This is a bit of code written to fade up LEDs one by one and then all fade down together. Could someone help me modify this code to make all the LEDs turn off (no fade) 10 seconds after the last LED fades on?
int leds[] = {13,11,10,9,6,5,3};
int num = 7;
void init_leds(){
for(int i = 0; i<num; i++){
digitalWrite(leds[i],LOW);
pinMode(leds[i], OUTPUT);
delay(200);
}
}
void FadeOutLeds(){
for(int i = 155;i>0;i--){
for(int j = 0;j<num;j++){
analogWrite(leds[j],i);
}
delay(80);
}
}
void FadeInLed(int theLed){
for(int i = 0;i<256;i++){
analogWrite(theLed,i);
delay(20);
}
}
void setup() {
// initialize the digital pins as an output.
init_leds();
}
// the loop routine runs over and over again forever:
void loop() {
for(int i = 0; i<num;i++){
FadeInLed(leds[i]);
}
delay(5000); // wait for 5 seconds
FadeOutLeds();
delay(5000);
}
It was an unhelpful answer, and not one that I think would necessarily solve the problem. Although you probably should take a look at the alternative to delay as suggested, as it offers a few advantages in the long run.

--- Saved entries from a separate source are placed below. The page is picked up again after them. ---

-- ==== Sys2Proof/Machine/Array.lean ====
section
/-! DEFINITION. Machine/Array.lean: the tile array: leases, ownership, latches and their fills, multiply-accumulate,
drains and the error log (R276–R306). -/

namespace Sys2Proof.Machine

/-! ## Parts -/

def TArray.acc (a : TArray) (n : BitVec 2) : Acc :=
  if n = 0 then a.acc0 else if n = 1 then a.acc1 else if n = 2 then a.acc2 else a.acc3

def TArray.setAcc (a : TArray) (n : BitVec 2) (x : Acc) : TArray :=
  if n = 0 then { a with acc0 := x } else if n = 1 then { a with acc1 := x }
  else if n = 2 then { a with acc2 := x } else { a with acc3 := x }

def TArray.latch (a : TArray) (l sideB : Bool) : Latch :=
  match l, sideB with
  | false, false => a.a0
  | true, false => a.a1
  | false, true => a.b0
  | true, true => a.b1

def TArray.setLatch (a : TArray) (l sideB : Bool) (x : Latch) : TArray :=
  match l, sideB with
  | false, false => { a with a0 := x }
  | true, false => { a with a1 := x }
  | false, true => { a with b0 := x }
  | true, true => { a with b1 := x }

/-- The origin of the current task owns the tag (R282). -/
def AccOwner.mine (w : AccOwner) (f : Frame) : Bool := decide (w.key = f.origin.key) && decide (w.gen = f.origin.gen)

/-! ## The error log (R305) -/

/-- An event: logged while fewer than eight entries are valid, else counted; the accumulator's sticky bit is set. -/
def TArray.logEvent (a : TArray) (kind : Nat) (acc : BitVec 2) (row col kx core : Nat) (time : Word) : TArray :=
  let w := at64 1 63 + at64 kind 60 + at64 acc.toNat 58 + at64 (row % 128) 51 + at64 (col % 64) 45 + at64 (kx % 256) 37
    + at64 (core % 32) 32 + at64 (fld time 0 32) 0
  let sticky := setBit a.sticky acc.toNat true
  if a.log.length < 8 then { a with log := a.log ++ [w], sticky := sticky }
  else { a with lost := satAdd a.lost 1 0xFFFFFF, sticky := sticky }

/-- The core of the command that drains an accumulator. -/
def TArray.drainCore (a : TArray) (acc : BitVec 2) : Nat :=
  match a.queue.find? fun c => c.draining && (match c.op with | .mdrain x .. => decide (x = acc) | _ => false) with
  | some c => c.core.toNat
  | none => 0

/-- A row has left the array, or failed (R300). -/
def TArray.rowTaken (a : TArray) (acc : BitVec 2) (row : Nat) : TArray :=
  let x := a.acc acc
  a.setAcc acc { x with drain := x.drain.map fun rs => rs.filter fun r => decide (r ≠ row) }

/-- A row whose envelope failed (R301). -/
def TArray.rowFailed (a : TArray) (acc : BitVec 2) (row : Nat) (time : Word) : TArray :=
  (a.logEvent 5 acc row 0 0 (a.drainCore acc) time).rowTaken acc row

/-! ## Leases (R277–R281) -/

def State.myArray (s : State) : TArray := s.array s.myTile
def State.updArray (s : State) (t : Nat) (u : TArray → TArray) : State := s.setArray t (u (s.array t))

/-- The current task holds its tile's lease. -/
def State.holds (s : State) : Bool :=
  match s.myArray.lease with
  | some l => decide (l.task = s.me.origin.key) && decide (l.gen = s.me.origin.gen)
  | none => false

/-- Trap with LEASE; its tval (R281). -/
def leaseTval (n reason : Nat) : Word := at64 n 4 + at64 reason 0

/-- Go on only as the holder; otherwise LEASE, reason 2 clearing the lost flag, else reason 1 (R281). -/
def State.needLease (s : State) (k : State → State) : State :=
  if s.holds then k s
  else if s.me.tstat.getLsbD 60 then
    (s.updMe fun f => { f with tstat := setBit f.tstat 60 false }).trap Cause.LEASE (leaseTval 0 2)
  else s.trap Cause.LEASE (leaseTval 0 1)

/-- A request comes before another: higher current priority, then round-robin after the core last granted (R277). -/
def State.reqBefore (s : State) (last : BitVec 5) (p q : LeaseReq) : Bool :=
  let pr (r : LeaseReq) : Nat := (s.frame (s.homeOf r.task)).curPrio
  let turn (r : LeaseReq) : Nat := (r.core.toNat + 31 - last.toNat) % 32
  decide (pr q < pr p) || (decide (pr p = pr q) && decide (turn p < turn q))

I think that simply removing the outer for loop from FadeOutLeds and setting the analogWrite value to 0 should work. You might also want to try tuning the 80ms delay after each turn-off to get it as low as possible. I can make 50ms for transitions on mine before things go bork.
for(int j = 0;j<num;j++){
analogWrite(leds[j],0); //write value of '0' for brightness(?)
}
delay(80); //play with this, low as possible for faster 'off'.
You're likely to see them cycle off sequentially rather than all instantaneously flip off together with that though.